Record set
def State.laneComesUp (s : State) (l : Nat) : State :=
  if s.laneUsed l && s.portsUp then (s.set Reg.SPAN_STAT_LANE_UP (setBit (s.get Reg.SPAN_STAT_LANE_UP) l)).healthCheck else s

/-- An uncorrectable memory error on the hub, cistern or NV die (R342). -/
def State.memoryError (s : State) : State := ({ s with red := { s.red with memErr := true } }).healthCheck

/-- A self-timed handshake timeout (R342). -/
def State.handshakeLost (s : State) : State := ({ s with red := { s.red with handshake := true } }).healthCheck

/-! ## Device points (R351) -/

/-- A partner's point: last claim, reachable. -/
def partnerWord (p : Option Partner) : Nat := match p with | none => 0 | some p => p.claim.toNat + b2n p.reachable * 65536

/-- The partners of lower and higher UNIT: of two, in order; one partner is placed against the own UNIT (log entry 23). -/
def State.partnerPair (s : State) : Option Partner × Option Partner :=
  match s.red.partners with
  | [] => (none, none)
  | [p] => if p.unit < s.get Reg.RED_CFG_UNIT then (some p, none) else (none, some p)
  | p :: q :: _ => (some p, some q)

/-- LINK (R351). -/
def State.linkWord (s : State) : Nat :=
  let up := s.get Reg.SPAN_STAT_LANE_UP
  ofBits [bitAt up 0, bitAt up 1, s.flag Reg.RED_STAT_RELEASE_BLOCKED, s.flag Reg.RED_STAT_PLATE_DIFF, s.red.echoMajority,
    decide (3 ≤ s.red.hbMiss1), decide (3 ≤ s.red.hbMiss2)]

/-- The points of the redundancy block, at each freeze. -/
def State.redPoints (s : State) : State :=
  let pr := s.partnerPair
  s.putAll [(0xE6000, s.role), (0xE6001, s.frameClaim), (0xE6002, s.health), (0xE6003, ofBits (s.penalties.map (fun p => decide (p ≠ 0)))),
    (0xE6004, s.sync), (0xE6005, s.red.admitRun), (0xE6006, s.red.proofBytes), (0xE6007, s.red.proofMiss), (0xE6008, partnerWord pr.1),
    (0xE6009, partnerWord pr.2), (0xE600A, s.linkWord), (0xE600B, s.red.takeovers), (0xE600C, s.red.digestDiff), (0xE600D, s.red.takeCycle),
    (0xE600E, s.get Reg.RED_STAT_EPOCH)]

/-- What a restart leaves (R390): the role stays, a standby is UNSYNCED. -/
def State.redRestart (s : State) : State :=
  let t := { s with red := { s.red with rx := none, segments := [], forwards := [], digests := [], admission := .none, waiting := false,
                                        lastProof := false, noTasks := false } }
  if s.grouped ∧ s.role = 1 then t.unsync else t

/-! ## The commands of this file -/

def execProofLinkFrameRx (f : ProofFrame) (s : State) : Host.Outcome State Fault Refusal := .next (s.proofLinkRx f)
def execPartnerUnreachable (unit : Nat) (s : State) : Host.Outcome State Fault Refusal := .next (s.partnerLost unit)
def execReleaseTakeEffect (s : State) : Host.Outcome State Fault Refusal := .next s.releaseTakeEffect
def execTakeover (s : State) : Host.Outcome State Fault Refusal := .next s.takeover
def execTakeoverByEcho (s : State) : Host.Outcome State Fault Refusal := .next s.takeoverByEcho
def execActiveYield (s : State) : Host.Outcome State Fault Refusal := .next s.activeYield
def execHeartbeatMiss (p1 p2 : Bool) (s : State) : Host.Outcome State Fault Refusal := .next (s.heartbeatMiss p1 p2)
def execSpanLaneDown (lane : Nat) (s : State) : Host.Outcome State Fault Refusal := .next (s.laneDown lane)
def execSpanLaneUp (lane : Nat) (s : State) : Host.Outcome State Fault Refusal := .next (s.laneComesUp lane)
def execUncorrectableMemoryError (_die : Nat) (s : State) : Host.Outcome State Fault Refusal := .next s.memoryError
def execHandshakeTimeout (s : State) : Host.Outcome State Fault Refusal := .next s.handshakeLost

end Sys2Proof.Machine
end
==
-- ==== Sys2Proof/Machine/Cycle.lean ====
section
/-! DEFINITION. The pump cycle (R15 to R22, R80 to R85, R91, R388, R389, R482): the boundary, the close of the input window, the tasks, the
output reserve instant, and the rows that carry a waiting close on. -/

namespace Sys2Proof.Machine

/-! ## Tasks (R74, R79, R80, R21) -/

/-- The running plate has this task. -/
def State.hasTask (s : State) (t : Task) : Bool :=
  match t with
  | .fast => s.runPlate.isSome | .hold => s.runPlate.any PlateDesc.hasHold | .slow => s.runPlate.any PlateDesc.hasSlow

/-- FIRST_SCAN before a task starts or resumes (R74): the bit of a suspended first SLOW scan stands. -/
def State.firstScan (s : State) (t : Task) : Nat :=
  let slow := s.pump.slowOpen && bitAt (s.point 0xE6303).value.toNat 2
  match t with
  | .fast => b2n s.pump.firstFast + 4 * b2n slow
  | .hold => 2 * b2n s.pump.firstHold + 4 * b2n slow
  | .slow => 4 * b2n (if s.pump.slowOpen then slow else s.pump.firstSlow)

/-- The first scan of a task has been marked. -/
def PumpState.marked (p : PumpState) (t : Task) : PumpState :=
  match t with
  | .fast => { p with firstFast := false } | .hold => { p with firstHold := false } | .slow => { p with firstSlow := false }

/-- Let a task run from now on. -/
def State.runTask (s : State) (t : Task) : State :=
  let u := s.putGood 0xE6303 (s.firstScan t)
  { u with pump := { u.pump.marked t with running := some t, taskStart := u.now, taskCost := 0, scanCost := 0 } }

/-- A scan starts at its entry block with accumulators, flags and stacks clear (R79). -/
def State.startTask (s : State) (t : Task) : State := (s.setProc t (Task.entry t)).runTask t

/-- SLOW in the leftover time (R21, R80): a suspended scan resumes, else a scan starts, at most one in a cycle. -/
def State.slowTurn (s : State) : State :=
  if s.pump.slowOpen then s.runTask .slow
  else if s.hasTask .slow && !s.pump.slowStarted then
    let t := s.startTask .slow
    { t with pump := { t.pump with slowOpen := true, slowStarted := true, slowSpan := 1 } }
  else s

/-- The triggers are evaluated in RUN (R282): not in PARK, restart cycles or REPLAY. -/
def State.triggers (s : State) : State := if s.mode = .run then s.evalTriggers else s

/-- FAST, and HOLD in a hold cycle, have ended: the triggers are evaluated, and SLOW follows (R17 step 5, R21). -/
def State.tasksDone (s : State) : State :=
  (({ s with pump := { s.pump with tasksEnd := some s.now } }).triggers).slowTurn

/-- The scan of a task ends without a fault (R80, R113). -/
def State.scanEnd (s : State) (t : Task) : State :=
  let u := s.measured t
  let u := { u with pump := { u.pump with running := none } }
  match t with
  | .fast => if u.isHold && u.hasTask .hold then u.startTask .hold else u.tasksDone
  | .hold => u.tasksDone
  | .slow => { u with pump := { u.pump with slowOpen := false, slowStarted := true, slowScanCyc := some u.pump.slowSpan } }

Work to be completed
Look back at the data above. Transcribe exactly the lines starting at the line that contains "decide (3 ≤ s.red.hbMiss1), decide" and ending at the line that contains "this file -/".

Answer area
    decide (3 ≤ s.red.hbMiss1), decide (3 ≤ s.red.hbMiss2)]

/-- The points of the redundancy block, at each freeze. -/
def State.redPoints (s : State) : State :=
  let pr := s.partnerPair
  s.putAll [(0xE6000, s.role), (0xE6001, s.frameClaim), (0xE6002, s.health), (0xE6003, ofBits (s.penalties.map (fun p => decide (p ≠ 0)))),
    (0xE6004, s.sync), (0xE6005, s.red.admitRun), (0xE6006, s.red.proofBytes), (0xE6007, s.red.proofMiss), (0xE6008, partnerWord pr.1),
    (0xE6009, partnerWord pr.2), (0xE600A, s.linkWord), (0xE600B, s.red.takeovers), (0xE600C, s.red.digestDiff), (0xE600D, s.red.takeCycle),
    (0xE600E, s.get Reg.RED_STAT_EPOCH)]

/-- What a restart leaves (R390): the role stays, a standby is UNSYNCED. -/
def State.redRestart (s : State) : State :=
  let t := { s with red := { s.red with rx := none, segments := [], forwards := [], digests := [], admission := .none, waiting := false,
                                        lastProof := false, noTasks := false } }
  if s.grouped ∧ s.role = 1 then t.unsync else t

/-! ## The commands of this file -/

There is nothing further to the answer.